## UV Method For Finding Optimal Solution of TP

### Step 1

First, construct a transportation table entering the origin capacities `$a_i$`

, the destination requirements `$b_j$`

and the cost `$c_{ij}$`

. (If the TP is unbalanced convert it into a balanced TP by adding a dummy row or dummy column as per the requirement taking zero costs).

### Step 2

Find an initial basic feasible solution by any one method (preferably Vogel’s Approximation Method).

### Step 3

If the number of allocations are $(m+n-1)$ then the solution is non-degenerate. Goto next step. If the number of allocations are $< (m+n-1)$ then the solution is degenerate. Then allocate $\varepsilon$ in a row or column which cross off simultaneously.

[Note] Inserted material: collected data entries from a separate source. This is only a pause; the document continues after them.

/-- Section 2.1: the least exponent at both ends of the VCO range, and a target that has none. -/
theorem test_witness_DividerSearchAnswersTheLeastExponent :
    leastExp 34375000 6 ∧ leastExp 4400000000 0 ∧ ∀ n ≤ 6, ¬ vcoOk 34374999 n := by
  unfold leastExp vcoOk; decide
theorem test_witness_NoDividerIsNeverRaised :
    inRange 40000000 ∧ inRange 4400000000 ∧ isCommand (.setstep 5000) ∧
      (∃ t, exec (.setstep 5000) State.reset = .next t) ∧ State.reset.errCause ≠ some .noDivider ∧
      ∃ t, exec (.cfg3 ⟨0, 0, 0, 0, 0, 0, 0, 0, 0⟩) State.reset = .next t := by
  unfold inRange; exact ⟨by decide, by decide, trivial, ⟨_, rfl⟩, by decide, _, rfl⟩
/-- The quotients 1, 255 and 256 of section 2.4. -/
theorem test_witness_BandSelectIsTheClampedCeiling :
    0 < 1 * Config.decided.maxPfd ∧ 125000 ≤ 1 * Config.decided.maxPfd ∧
      (1 * Config.decided.maxPfd < 31875000 ∧ (255 - 1) * (1 * Config.decided.maxPfd) < 31875000 ∧
        31875000 ≤ 255 * (1 * Config.decided.maxPfd)) ∧
      (256 - 1) * (1 * Config.decided.maxPfd) < 31875001 ∧ 31875001 ≤ 256 * (1 * Config.decided.maxPfd) := by
  decide
theorem test_witness_EncoderWritesTheDecidedWords :
    ((⟨6, .high, 65535, 1023⟩ : Plan).n ≤ 6 ∧ (65535 : Nat) ≤ 65535 ∧ (1023 : Nat) ≤ 1023 ∧ (255 : Nat) ≤ 255) ∧
      (⟨0, .low, 0, 0⟩ : Plan).n ≤ 6 := by decide
/-- Bit 0 of word 0 and bit 31 of word 4 lie in no dynamic field. -/
theorem test_witness_EncoderKeepsStaticBits :
    (∀ f ∈ Config.decided.layout.fields, ¬ (f.word = 0 ∧ f.lo ≤ 0 ∧ 0 ≤ f.hi)) ∧
      ∀ f ∈ Config.decided.layout.fields, ¬ (f.word = 4 ∧ f.lo ≤ 31 ∧ 31 ≤ f.hi) := by decide
theorem test_witness_EncodedFieldsReadBack :
    Config.decided.Wf ∧ (⟨6, .high, 65535, 1023⟩ : Plan).n ≤ 6 := ⟨decided_wf, by decide⟩

/-- A state whose grid is 2.5 MHz (section 2.2). -/
def coarse (rs : List TxReply) : State := { answering rs with stepSize := 2500000 }

/-- `N` is Nmin exactly, `57500000 / 2500000 = 23` (section 2.2). -/
theorem plannable_at_nmin (rs : List TxReply) : gridPlannable 57500000 6 (coarse rs) := by
  have h1 : (coarse rs).refFreq = 10000000#64 := rfl
  have h2 : (coarse rs).stepSize = 2500000#64 := rfl
  unfold gridPlannable inRange leastExp vcoOk nminOf
  rw [h1, h2]
  decide
theorem test_witness_SetfCommitsAndTransmits :
    gridPlannable 57500000 6 (coarse (okReplies 6)) ∧ (coarse (okReplies 6)).replies = okReplies 6 ++ [] :=
  ⟨plannable_at_nmin _, rfl⟩
/-- Every check of SETF fails somewhere (section 2.2, and the boundaries of R120). -/
theorem test_witness_SetfRejectsAtTheFirstFailingCheck :
    [gridFailure 39999999 7 10000000, gridFailure 4400000001 0 10000000, gridFailure 1000000000 0 10000000,
      gridFailure 1000000000 3 10000000, gridFailure 102400000 10000 10240000, gridFailure 3700000001 250000 10000000,
      gridFailure 55000000 2500000 10000000, gridFailure 1000000000 10000 10000000] =
    [some (.rangeError, .fBelowMin), some (.rangeError, .fAboveMax), some (.ratioError, .stepZero),
      some (.ratioError, .ratioNotInteger), some (.ratioError, .ratioTooLarge), some (.gridError, .notOnGrid),
      some (.gridError, .intBelowNmin), some (.gridError, .intAboveMax)] := by decide
/-- The first write fails, and the last one. -/
theorem test_witness_SetfEndsAtAFailedWrite :
    (∃ v post, gridPlannable 57500000 6 (coarse [.answers .fail]) ∧
      writesOf (wordsFor 57500000 6 23 4 (coarse [.answers .fail])) = [] ++ (5, v) :: post) ∧
    ∃ pre v, pre.length = 5 ∧ gridPlannable 57500000 6 (coarse (okReplies 5 ++ [.answers .fail])) ∧
      writesOf (wordsFor 57500000 6 23 4 (coarse (okReplies 5 ++ [.answers .fail]))) = pre ++ (0, v) :: [] :=
  ⟨⟨_, _, plannable_at_nmin _, rfl⟩, [(5, _), (4, _), (3, _), (2, _), (1, _)], _, rfl, plannable_at_nmin _, rfl⟩
/-- The first write is never answered, and the last one. -/
theorem test_witness_SetfHangsOnASilentTransport :
    (gridPlannable 57500000 6 (coarse [.silent]) ∧ (coarse [.silent]).replies = okReplies 0 ++ .silent :: []) ∧
      gridPlannable 57500000 6 (coarse (okReplies 5 ++ [.silent])) := ⟨⟨plannable_at_nmin _, rfl⟩, plannable_at_nmin _⟩
theorem test_witness_SetfCompletesForEveryAnswer :
    gridPlannable 57500000 6 (coarse []) ∧ TxReply.silent ∉ (coarse []).replies := ⟨plannable_at_nmin _, by decide⟩
theorem test_witness_SetfPlanIsExact :
    ∃ t, exec (.setf 57500000) (coarse (okReplies 6)) = .next t ∧ t.errKind = none := ⟨_, rfl, by decide⟩
theorem test_witness_RepeatedSetfSendsTheSameWords :
    ∃ t u, exec (.setf 57500000) (coarse (okReplies 12)) = .next t ∧ t.errKind = none ∧
      exec (.setf 57500000) t = .next u ∧ u.errKind = none := ⟨_, _, rfl, by decide +kernel, rfl, by decide +kernel⟩

/-- A state with a fast reference, for which the search is short (section 2.3). -/
def fast (ref : BitVec 64) (rs : List TxReply) : State := { answering rs with refFreq := ref }

/-- Two candidates, 23 and 24; the greater one is exact (section 2.3). -/
theorem plannable_fast (rs : List TxReply) : optPlannable 40000000 6 24 (fast 1700000000 rs) := by
  refine ⟨?_, ?_, ?_, ⟨?_, ?_, ?_, ?_⟩, fun M hM => ?_⟩
  · show 0 < (1700000000#64).toNat; decide
  · unfold inRange; decide
  · unfold leastExp vcoOk; decide
  · decide
  · show 24 ≤ 1023 * 40000000 / (1700000000#64).toNat; decide
  · decide
  · show 1 ≤ divisorOf 40000000 (1700000000#64).toNat 24; decide
  · obtain ⟨h1, h2, -, -⟩ := hM
    change 23 ≤ M at h1
    change M ≤ 1023 * 40000000 / (1700000000#64).toNat at h2
    have h3 : 1023 * 40000000 / (1700000000#64).toNat = 24 := by decide
    rw [h3] at h2
    show deviationOf 40000000 (1700000000#64).toNat 24 ≤ deviationOf 40000000 (1700000000#64).toNat M ∧
      (M < 24 → deviationOf 40000000 (1700000000#64).toNat 24 < deviationOf 40000000 (1700000000#64).toNat M)
    interval_cases M <;> decide
theorem test_witness_SetfoptCommitsTheBestPair :
    optPlannable 40000000 6 24 (fast 1700000000 (okReplies 6)) ∧
      (fast 1700000000 (okReplies 6)).replies = okReplies 6 ++ [] := ⟨plannable_fast _, rfl⟩
theorem test_witness_SetfoptEndsAtAFailedWrite :
    ∃ v post, optPlannable 40000000 6 24 (fast 1700000000 [.answers .fail]) ∧
      writesOf (wordsFor 40000000 6 24 1020 (fast 1700000000 [.answers .fail])) = [] ++ (5, v) :: post :=
  ⟨_, _, plannable_fast _, rfl⟩
theorem test_witness_SetfoptHangsOnASilentTransport :
    (optPlannable 40000000 6 24 (fast 1700000000 [.silent]) ∧
      (fast 1700000000 [.silent]).replies = okReplies 0 ++ .silent :: []) ∧
      optPlannable 40000000 6 24 (fast 1700000000 (okReplies 5 ++ [.silent])) :=
  ⟨⟨plannable_fast _, rfl⟩, plannable_fast _⟩
theorem test_witness_SetfoptCompletesForEveryAnswer :
    optPlannable 40000000 6 24 (fast 1700000000 []) ∧ TxReply.silent ∉ (fast 1700000000 []).replies :=
  ⟨plannable_fast _, by decide⟩
theorem test_witness_GetoptstepAnswersTheGridStep : optPlannable 40000000 6 24 (fast 1700000000 []) :=
  plannable_fast _
/-- Both ends of the range, and a reference for which Nmax 20 is below Nmin 23 (section 2.3). -/
theorem test_witness_OptimalCommandsRejectedForRangeOrNoCandidate :
    (39999999 < 40000000 ∧ 4400000000 < 4400000001) ∧ inRange 40000000 ∧
      ∀ N, ¬ candidate 40000000 (fast 2000000000 []).refFreq.toNat N := by
  refine ⟨by decide, by unfold inRange; decide, fun N hN => ?_⟩
  obtain ⟨h1, h2, -, -⟩ := hN
  change 23 ≤ N at h1
  change N ≤ 1023 * 40000000 / (2000000000#64).toNat at h2
  have h3 : 1023 * 40000000 / (2000000000#64).toNat = 20 := by decide
  omega
theorem test_witness_SetfoptResponseIsExact :
    (∃ t, exec (.setfopt 40000000) (fast 1700000000 (okReplies 6)) = .next t ∧ t.errKind = none) ∧
      ∃ t, exec (.setfopt 40000000) (fast 1700000000 [.answers .fail]) = .next t ∧
        t.errKind = some .hardwareError := ⟨⟨_, rfl, by decide +kernel⟩, _, rfl, by decide +kernel⟩
/-- By hand: 23 candidates from 23 on, the first one exact, `23 * 10^9 = 500 * 46 * 10^6`, so r is 500. -/
theorem test_witness_GetoptstepResponseIsAStepsize :
    0 < (fast 1000000000 []).refFreq.toNat ∧
      ∃ t, exec (.getoptstep 46000000) (fast 1000000000 []) = .next t ∧ t.errKind = none ∧ t.resRem = 0 ∧
        t.res = 2000000 := ⟨by decide, _, rfl, by decide +kernel, by decide +kernel, by decide +kernel⟩
theorem test_witness_OptimalCommandsAcceptEveryTargetAtTenMegahertz :
    State.reset.refFreq = 10000000#64 ∧ inRange 40000000 ∧ inRange 4400000000 ∧
      TxReply.silent ∉ State.reset.replies := by unfold inRange; decide
theorem test_witness_OptimalCommandsIgnoreTheStepsize :
    Instr.getoptstep 40000000 = .setfopt 40000000 ∨ Instr.getoptstep 40000000 = .getoptstep 40000000 := .inr rfl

And make the number of allocation equals $(m+n-1)$. Go to next step.

### Step 4

For all the basic cells (i.e., allocated cells), solve the system of equations `$u_i +v_j = c_{ij}$`

, for all $i,j$ for which cell $(i,j)$ is the allocated cell, starting initially with some $u_i=0$. Enter these values of $u_i$ and $v_j$ on the transportation table.

### Step 5

For all the non-basic (i.e., non-allocated cells) calculate cost difference `$d_{ij} = c_{ij} -(u_i + v_j)$`

and enter them in the upper left corners of the corresponding cells in brackets i.e., $(\; )$.

### Step 6

Apply optimality test :

- if all $d_{ij} \geq 0$, the current basic feasible solution is optimal.
- if at least one
`$d_{ij} < 0$`

, select the most negative`$d_{ij}$`

(say,`$d_{rs}$`

is most negative), then the variable $x_{rs}$ enters into the basis.

### Step 7

Construct a closed loop that starts and ends at the cell $(r,s)$. Allocate an unknown quantity $+\;\theta$, to the cell $(r,s)$ and assign $-\theta$ alternately at each corner of the loop.

### Step 8

Obtain `$\theta = \min \{ \text{ Allocation having }-\theta\}$`

. Prepare a new transportation table and allocate the amount $\theta$ depending upon the sign $(+$ or $-$) at each corner of the loop.

### Step 9

Go to Step 4 and repeat the process until an optimal solution is obtained.